Recently an article — “Look at art for the deep connection between Europe and Islam” — appeared in the Guardian. The author, Kenan Malik, sometimes a critic of, and sometimes a sly apologist for, Islam, claimed that there was a deep respect in Renaissance Europe for the world of Islam. “Embodied in the Renaissance view is certainly a sense of Islam as the other. But it is intertwined with curiosity, respect, even awe. There is a willingness, too, to reach beyond the otherness of Islam and to see the Muslim world not as demonic or exotic but as a variant of the European experience.” He states this; he does not prove it. Do “curiosity, respect, even awe’’ adequately describe what the people of Western Christendom felt about the world of Islam as they watched, in horror, as the Muslim Turks steadily conquered all of Byzantium, including, on May 29, 1453, what had been for 500 years the largest and most splendid city of Christendom, Constantinople?

Malik offered as his sole evidence of this “deep connection between Europe and Islam” in art a single painting by Gentile da Fabriano, “The Adoration of the Magi,” from 1423,  or rather, he offered a single detail in that painting, in which, the author claimed, he could detect Arabic writing in the halos of Joseph and Mary. But as Robert Spencer has pointed out, this Arabic “writing” was not “writing” at all, but merely the use of what is called Pseudo-Kufic, a script that the Europeans of that time believed was also used in the time of Jesus. Pseudo-Kufic was used as a decorative element, in non-Arabic contexts, usually associated with the Holy Family, especially with Mary. And far from being a sign of respect for Islam and the Arabs, it appears that the artists who painted in a bit of Pseudo-Kufic wished to express a cultural universality for the Christian faith, by blending together various written languages, at a time when European Christians entertained hopes for converting the Muslims.
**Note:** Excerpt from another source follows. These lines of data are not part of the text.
-- ==== Sys2Proof/Safety.lean ====
section
/-! DEFINITION. What a state of the machine must keep: the invariants of a ParserState (R23, R30), the canonical form
of the two stores, and the bounds of an operation in progress (R51, R166). -/

namespace Sys2Proof.Machine

/-- R30 (a) to (i), and R23's "exactly when" for (f): what every reachable ParserState satisfies. -/
abbrev ParserInv (cfg : Config) (p : ParserState) : Prop :=
  p.len ≤ cfg.cap ∧
  (p.phase = .complete ↔ p.cls.terminal = true) ∧
  (p.cls = .none → p.phase = .idle ∧ p.len = 0 ∧ p.ack = none) ∧
  (p.phase = .idle ∨ p.phase = .ackPending ∨ p.phase = .stxFound → p.len = 0) ∧
  (p.phase = .expectHighNibble → 1 ≤ p.len) ∧
  (p.ack.isSome = true ↔ p.cls = .ack) ∧
  (p.cls = .ack ∨ p.cls = .nak ∨ p.cls = .nakCorrupted ∨ p.cls = .nakNoClock ∨ p.cls = .nakTooLong → p.len = 0) ∧
  (p.cls.hasFrame = true → 1 ≤ p.len) ∧
  (p.phase = .expectLowNibble → hexValid cfg p.prev = true) ∧
  (p.phase = .ackPending → p.prev ≠ cfg.chStx ∧ hexValid cfg p.prev = false)

/-- R183: every sub-command is well-formed for the domain. -/
abbrev SubsWf (cfg : Config) (d : Domain) (subs : List SubCmd) : Prop :=
  ∀ sc ∈ subs, subCmdWellFormed cfg d sc = true

/-- R51, R166: an operation in progress stands inside the bytes it was given, and the sub-commands it has decoded
are well-formed. -/
def UnitInv (cfg : Config) : Activity → Prop
  | .idle => True
  | .framing _ chars cursor => cursor ≤ chars.length
  | .decodingHeader _ => True
  | .locating bytes length => length ≤ bytes.length
  | .parsing bytes length => length ≤ bytes.length
  | .words d bytes stop dpos subs => dpos ≤ stop ∧ stop < bytes.length ∧ SubsWf cfg d subs

/-- R39, R183: a decoded SAL command has no acknowledgement character, and its sub-commands are well-formed. -/
def ResultInv (cfg : Config) : Result → Prop
  | .sal c => c.ackChar = none ∧ SubsWf cfg c.domain c.subs
  | _ => True

/-- The machine's invariant. -/
structure StateInv (s : State) : Prop where
  /-- The store of ParserStates is canonical. -/
  parsersWf : Memory.wf ParserState.reset s.parsers
  /-- Every ParserState satisfies R30. -/
  parsersInv : ∀ ps, ParserInv s.cfg (s.parser ps)
  /-- The address map is canonical. -/
  mapWf : Memory.wf none s.map
  /-- R35: the address map has 256 entries. -/
  mapBound : ∀ e ∈ s.map, e.1 < 256
  /-- The operation in progress is inside its bounds. -/
  unitInv : UnitInv s.cfg s.unit
  /-- A decoded command is well-formed. -/
  resultInv : ResultInv s.cfg s.result
  /-- R206: a ParserState is held for a `DECODE_FRAME` only while its lookup is in progress. -/
  decodingInv : s.decoding.isSome = true → s.routerBusy = true

/-! ### Words the statements use -/

/-- R113: the framer left the ParserState `q` behind a character that ends nothing: it stands at `k`, or it returns
false at the end of the chunk. -/
def State.framerMoved (s : State) (ps : Nat) (q : ParserState) (chars : List Byte) (k : Nat) : State :=
  if chars.length ≤ k then (s.setParser ps q).finish (.chunk false k)
  else (s.setParser ps q).continueAt (.framing ps chars k)

/-- R113: the framer left the ParserState `q` at a terminal classification and returns true. -/
def State.framerReturned (s : State) (ps : Nat) (q : ParserState) (k : Nat) : State :=
  (s.setParser ps q).finish (.chunk true k)

/-- R104, R105: the ParserState of a candidate that was discarded on the character `c`. -/
def discarded (c : Byte) : ParserState := { phase := .idle, buf := [], prev := c, ack := none, cls := .pending }

/-- R74, R75: the bytes that a text of hex pairs forms, if it is one. -/
def hexPairs (cfg : Config) : List Byte → Option (List Byte)
  | [] => some []
  | [_] => none
  | h :: l :: w =>
    match hexval cfg h, hexval cfg l, hexPairs cfg w with
    | some a, some b, some bs => some (BitVec.ofNat 8 (16 * a.toNat + b.toNat) :: bs)
    | _, _, _ => none

/-- R74: `sal_frame`, the inbound text that forms the bytes `bs`. -/
def SalText (cfg : Config) (w bs : List Byte) : Prop :=
  bs ≠ [] ∧ ∃ body, hexPairs cfg body = some bs ∧ (w = body ++ [chCr] ∨ w = cfg.chStx :: (body ++ [chCr]))

/-- R74, R107: the classification an outcome code selects. -/
def outcomeOf (cfg : Config) (c : Byte) : Option Cls :=
  if c = cfg.chAck then some .ack
  else if c = cfg.chNak then some .nak
  else if c = cfg.chNakCorrupt then some .nakCorrupted
  else if c = cfg.chNakNoclock then some .nakNoClock
  else if c = cfg.chNakToolong then some .nakTooLong
  else none

/-- R74: the text `w` is a complete message, and `p` is the ParserState that it leaves. -/
def Delivers (cfg : Config) (w : List Byte) (p : ParserState) : Prop :=
  (∃ bs, SalText cfg w bs ∧
    p = { phase := .complete, buf := bs, prev := chCr, ack := none, cls := .salReceived }) ∨
  (∃ v bs, SalText cfg v bs ∧ w = v ++ [chLf] ∧
    p = { phase := .complete, buf := bs, prev := chLf, ack := none, cls := .monitoredSalReceived }) ∨
  (∃ x o k, w = [x, o] ∧ x ≠ cfg.chStx ∧ hexval cfg x = none ∧ outcomeOf cfg o = some k ∧
    p = { phase := .complete, buf := [], prev := o, ack := if k = .ack then some x else none, cls := k })

/-- R10, R60, R113, R276: the host calls `PROCESS_CHUNK` as it must: nothing else works on the ParserState, the chunk has
`length` characters, which the counters can count, and `cursor` stands at one of them or at their end. -/
def ChunkCallLegal (s : State) (ps : Nat) (chars : List Byte) (length cursor : Nat) : Prop :=
  s.parserBusy ps = false ∧ length ≤ chars.length ∧ fitsChunk s.cfg length = true ∧ cursor ≤ length

/-- R11: the constraints every `Config` must satisfy, (a) to (e), in words of arithmetic. -/
def ConfigConstraints (cfg : Config) : Prop :=
  [cfg.chAck, cfg.chNak, cfg.chNakCorrupt, cfg.chNakNoclock, cfg.chNakToolong].Pairwise (fun x y => x ≠ y) ∧
  hexval cfg cfg.chStx = none ∧ hexval cfg chCr = none ∧
  cfg.atOne ≠ 5#3 ∧ cfg.atTwo ≠ 5#3 ∧ cfg.atOne ≠ cfg.atTwo ∧
  [0x79#8, cfg.lightOff, cfg.lightTerminate].Pairwise (fun x y => x ≠ y) ∧
  (∀ id ∈ cfg.rampIds, id ≠ 0x79#8 ∧ id ≠ cfg.lightOff ∧ id ≠ cfg.lightTerminate ∧ id.toNat < 128) ∧
  cfg.lightOff.toNat < 128 ∧ cfg.lightTerminate.toNat < 128 ∧
  [0x02#8, cfg.trigMin, cfg.trigMax, cfg.trigKill].Pairwise (fun x y => x ≠ y) ∧
  cfg.trigMin.toNat < 128 ∧ cfg.trigMax.toNat < 128 ∧ cfg.trigKill.toNat < 128 ∧
  1 ≤ cfg.cap ∧ 1 ≤ cfg.routeDiv

/-- R167: the decoder stands at `dpos` with the sub-commands `subs`; it returns them at the end of the region. -/
def State.wordsAt (s : State) (d : Domain) (bytes : List Byte) (stop dpos : Nat) (subs : List SubCmd) : State :=
  if stop ≤ dpos then s.finish (.sal { domain := d, subs, ackChar := none })
  else s.continueAt (.words d bytes stop dpos subs)

/-- R171 to R179: the sub-commands a command word yields. -/
def wordYield (cfg : Config) : Instr → List SubCmd
  | .on g => [{ id := lightOn, group := g, param := none }]
  | .off g => [{ id := cfg.lightOff, group := g, param := none }]
  | .terminate g => [{ id := cfg.lightTerminate, group := g, param := none }]
  | .ramp id g l => [{ id := id, group := g, param := some l }]
  | .event g a => [{ id := trigEvent, group := g, param := some a }]
  | .min g => [{ id := cfg.trigMin, group := g, param := none }]
  | .max g => [{ id := cfg.trigMax, group := g, param := none }]
  | .kill g => [{ id := cfg.trigKill, group := g, param := none }]
  | _ => []

/-- R170: the two rows of unrecognised ids. -/
def isUnknownIdRow : Instr → Bool
  | .lightUnknown _ => true
  | .trigUnknown _ => true
  | _ => false

/-- `n` steps one after another. -/
def stepTimes : Nat → State → Answer
  | 0, s => .next s
  | n + 1, s =>
    match step s with
    | .next t => stepTimes n t
    | .fault x => .fault x
    | .refused r => .refused r

/-- R21, R31: the instructions that may write a ParserState: the character rows, and three operations. -/
def mayWriteParser (cfg : Config) : Instr → Bool
  | .hwReset => true
  | .psReset _ => true
  | .processChunk _ _ _ _ => true
  | i => (charOf cfg i).isSome

end Sys2Proof.Machine
end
But Gentile da Fabriano’s painting is significant in a different way. It points out not what connects, but what separates, Islam and Western Christendom. It is a work of art that by what it depicts could never have been produced by Muslims. Not just because it is an example of high Renaissance Christian art, with its subject the birth of Christ. No, it could not have been produced by Muslims because it shows sentient beings. In Islam, the depiction of living creatures in paintings was considered to be forbidden, haram. This prohibition on such depictions comes from the hadith in which Muhammad says an angel will not enter a dwelling that has a dog or images (of living creatures), and from still others where he himself refused to enter a house that contained such images (including those found on curtains and cushions), thus demonstrating in his own behavior, as a Model of Conduct, what all Muslims must emulate. And from this comes the paucity of painting and sculpture in the Islamic tradition. No portraits, no scenes of domestic life, no scenes taken from history, no animal paintings, no religious paintings, no mythological paintings, no statues. Uninhabited landscapes are okay, though rarely produced. Geometric patterns as an ornamental element are best of all.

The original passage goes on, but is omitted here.